[DATA LISTING — start]

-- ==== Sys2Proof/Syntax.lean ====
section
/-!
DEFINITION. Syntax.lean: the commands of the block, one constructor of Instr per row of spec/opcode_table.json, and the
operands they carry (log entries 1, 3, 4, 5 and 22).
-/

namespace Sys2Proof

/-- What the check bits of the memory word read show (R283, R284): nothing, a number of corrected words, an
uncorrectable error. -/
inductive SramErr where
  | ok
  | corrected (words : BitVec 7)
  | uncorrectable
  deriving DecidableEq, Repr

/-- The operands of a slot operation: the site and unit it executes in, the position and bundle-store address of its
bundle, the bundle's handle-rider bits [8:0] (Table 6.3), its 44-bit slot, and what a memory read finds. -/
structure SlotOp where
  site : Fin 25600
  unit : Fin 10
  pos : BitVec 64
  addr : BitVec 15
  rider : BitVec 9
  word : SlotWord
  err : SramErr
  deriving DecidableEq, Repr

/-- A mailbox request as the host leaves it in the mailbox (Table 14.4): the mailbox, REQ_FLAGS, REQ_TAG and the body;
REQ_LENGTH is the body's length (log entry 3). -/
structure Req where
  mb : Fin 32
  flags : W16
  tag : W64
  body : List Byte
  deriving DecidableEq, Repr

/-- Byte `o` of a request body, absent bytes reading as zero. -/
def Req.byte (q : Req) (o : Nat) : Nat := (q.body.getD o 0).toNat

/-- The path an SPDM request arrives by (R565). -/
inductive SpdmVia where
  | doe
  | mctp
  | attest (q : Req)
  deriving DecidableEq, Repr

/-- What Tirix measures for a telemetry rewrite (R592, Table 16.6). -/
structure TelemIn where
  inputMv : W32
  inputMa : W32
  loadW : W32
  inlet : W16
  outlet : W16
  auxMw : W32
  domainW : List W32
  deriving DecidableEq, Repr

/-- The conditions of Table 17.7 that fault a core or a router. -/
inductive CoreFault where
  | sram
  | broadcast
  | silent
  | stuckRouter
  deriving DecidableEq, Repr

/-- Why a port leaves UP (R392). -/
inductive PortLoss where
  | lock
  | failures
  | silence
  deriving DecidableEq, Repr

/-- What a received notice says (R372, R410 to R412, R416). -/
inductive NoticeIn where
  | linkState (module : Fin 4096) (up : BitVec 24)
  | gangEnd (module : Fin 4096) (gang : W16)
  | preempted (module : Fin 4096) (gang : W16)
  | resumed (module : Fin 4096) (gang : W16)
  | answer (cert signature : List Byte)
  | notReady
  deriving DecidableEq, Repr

[DATA LISTING — finish]

--- DESCRIPTION OF THE TASK ---
All of the records above should be transcribed exactly.

--- COMPLETED TASK ---
-- ==== Sys2Proof/Syntax.lean ====
section
/-!
DEFINITION. Syntax.lean: the commands of the block, one constructor of Instr per row of spec/opcode_table.json, and the
operands they carry (log entries 1, 3, 4, 5 and 22).
-/

namespace Sys2Proof

/-- What the check bits of the memory word read show (R283, R284): nothing, a number of corrected words, an
uncorrectable error. -/
inductive SramErr where
  | ok
  | corrected (words : BitVec 7)
  | uncorrectable
  deriving DecidableEq, Repr

/-- The operands of a slot operation: the site and unit it executes in, the position and bundle-store address of its
bundle, the bundle's handle-rider bits [8:0] (Table 6.3), its 44-bit slot, and what a memory read finds. -/
structure SlotOp where
  site : Fin 25600
  unit : Fin 10
  pos : BitVec 64
  addr : BitVec 15
  rider : BitVec 9
  word : SlotWord
  err : SramErr
  deriving DecidableEq, Repr

/-- A mailbox request as the host leaves it in the mailbox (Table 14.4): the mailbox, REQ_FLAGS, REQ_TAG and the body;
REQ_LENGTH is the body's length (log entry 3). -/
structure Req where
  mb : Fin 32
  flags : W16
  tag : W64
  body : List Byte
  deriving DecidableEq, Repr

/-- Byte `o` of a request body, absent bytes reading as zero. -/
def Req.byte (q : Req) (o : Nat) : Nat := (q.body.getD o 0).toNat

/-- The path an SPDM request arrives by (R565). -/
inductive SpdmVia where
  | doe
  | mctp
  | attest (q : Req)
  deriving DecidableEq, Repr

/-- What Tirix measures for a telemetry rewrite (R592, Table 16.6). -/
structure TelemIn where
  inputMv : W32
  inputMa : W32
  loadW : W32
  inlet : W16
  outlet : W16
  auxMw : W32
  domainW : List W32
  deriving DecidableEq, Repr

/-- The conditions of Table 17.7 that fault a core or a router. -/
inductive CoreFault where
  | sram
  | broadcast
  | silent
  | stuckRouter
  deriving DecidableEq, Repr

/-- Why a port leaves UP (R392). -/
inductive PortLoss where
  | lock
  | failures
  | silence
  deriving DecidableEq, Repr

/-- What a received notice says (R372, R410 to R412, R416). -/
inductive NoticeIn where
  | linkState (module : Fin 4096) (up : BitVec 24)
  | gangEnd (module : Fin 4096) (gang : W16)
  | preempted (module : Fin 4096) (gang : W16)
  | resumed (module : Fin 4096) (gang : W16)
  | answer (cert signature : List Byte)
  | notReady
  deriving DecidableEq, Repr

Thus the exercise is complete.